§ What is expected
The answer consists of one number: how many lines of the data below include the string "Machine".

Stored items from a collection
╭──

-- ==== Sys2Proof/Machine/Flags.lean ====
section
/-! DEFINITION. The event flags, their summary, the counters, the reset causes, dirtiness and the notices that
an event gives rise to (R175 to R178, R181, R186, R187). -/

namespace Sys2Proof.Machine

/-- The number of an event's flag (R175). -/
def Event.number (e : Event) : Nat :=
  match e with
  | .bandMiss => 0
  | .lateWrite => 1
  | .writeFault => 2
  | .linkProtocol => 3
  | .trackStall => 4
  | .presentDropped => 5
  | .repeated => 6
  | .fetchLate => 7
  | .fetchError => 8
  | .outputChange => 9
  | .linkReset => 10
  | .misplacedWrite => 11
  | .commandRefused => 12
  | .settleDone => 13
  | .reportFault => 14
  | .fillFrame => 15

/-- The flag of an event, as a bit of the sixteen (R175). -/
def Event.bit (e : Event) : BitVec 16 := BitVec.twoPow 16 e.number

/-- The most a counter of the status record holds (R178). -/
def counterTop : Nat := 4294967295

/-- The counter of an event rises at each occurrence; the other events have none (R175, R178). -/
def Counters.count (c : Counters) (e : Event) : Counters :=
  match e with
  | .bandMiss => { c with bandMisses := satInc counterTop c.bandMisses }
  | .repeated => { c with repeats := satInc counterTop c.repeats }
  | .fillFrame => { c with fillFrames := satInc counterTop c.fillFrames }
  | .lateWrite => { c with lateWrites := satInc counterTop c.lateWrites }
  | .presentDropped => { c with drops := satInc counterTop c.drops }
  | .fetchLate => { c with fetchLate := satInc counterTop c.fetchLate }
  | .fetchError => { c with fetchErrors := satInc counterTop c.fetchErrors }
  | .trackStall => { c with trackStalls := satInc counterTop c.trackStalls }
  | .writeFault | .linkProtocol | .outputChange | .linkReset | .misplacedWrite | .commandRefused | .settleDone
  | .reportFault => c

/-- The status record is marked dirty (R181). -/
def ReportWriter.mark (r : ReportWriter) : ReportWriter := { r with dirty := true }

/-- The waiting notice of one entry after an occurrence of a source: an enabled entry of that source without a
waiting notice gains one; a waiting notice keeps its condition (R187). -/
def gainNotice (src : Source) (cond : Condition) (entry : NoticeEntry) (waiting : Option Condition) :
    Option Condition :=
  match waiting with
  | some c => some c
  | none => if entry.enabled && entry.source == src then some cond else none

/-- An occurrence of a notice source, its notices with the given release condition (R187). -/
def ReportWriter.occur (r : ReportWriter) (src : Source) (cond : Condition) : ReportWriter :=
  { r with waiting := Table.zipWith (gainNotice src cond) r.notices r.waiting }

/-- The release condition of the notice of an event flag: the first status write whose snapshot follows, or none
while the report area is disabled (R187). -/
def ReportWriter.flagCondition (r : ReportWriter) : Condition := if r.enable then .nextWrite else .released

/-- An event sets its flag and with it the summary, and reaches its counter (R175, R176, R178). -/
def ReportWriter.flag (r : ReportWriter) (e : Event) : ReportWriter :=
  { r with flags := r.flags ||| e.bit, summary := true, counters := r.counters.count e }

/-- An event that also reaches its notices, but does not mark the record dirty: the REPORT_FAULT of a status
write (R183). -/
def ReportWriter.raiseQuietly (r : ReportWriter) (e : Event) : ReportWriter :=
  (r.flag e).occur (.flag e) r.flagCondition

/-- An event: its flag, the summary, its counter, its notices, and dirtiness (R175, R181, R187). -/
def ReportWriter.raise (r : ReportWriter) (e : Event) : ReportWriter := (r.raiseQuietly e).mark

/-- The flags of the mask are cleared; the summary clears by itself with the last of them (R176). -/
def ReportWriter.clearFlags (r : ReportWriter) (mask : BitVec 16) : ReportWriter :=
  { r with flags := r.flags &&& ~~~mask, summary := decide (r.flags &&& ~~~mask ≠ 0) }

/-- An event of the state. -/
def State.raise (s : State) (e : Event) : State := { s with rw := s.rw.raise e }

/-- The status record of the state is marked dirty. -/
def State.mark (s : State) : State := { s with rw := s.rw.mark }

/-- LINK_PROTOCOL, with its cause and tag as the last link fault (R143, R153). -/
def State.linkProtocol (s : State) (cause : FaultCause) (tag : Nat) : State :=
  { s.raise .linkProtocol with tc := { s.tc with fault := some { cause := cause, tag := tag } } }

/-- The FRAME_START and PRESENT_TAKEN sources: notices released at once, no flag, no dirtiness (R187). -/
def State.signal (s : State) (src : Source) : State := { s with rw := s.rw.occur src .released }

end Sys2Proof.Machine
end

╰──

§ Task result
3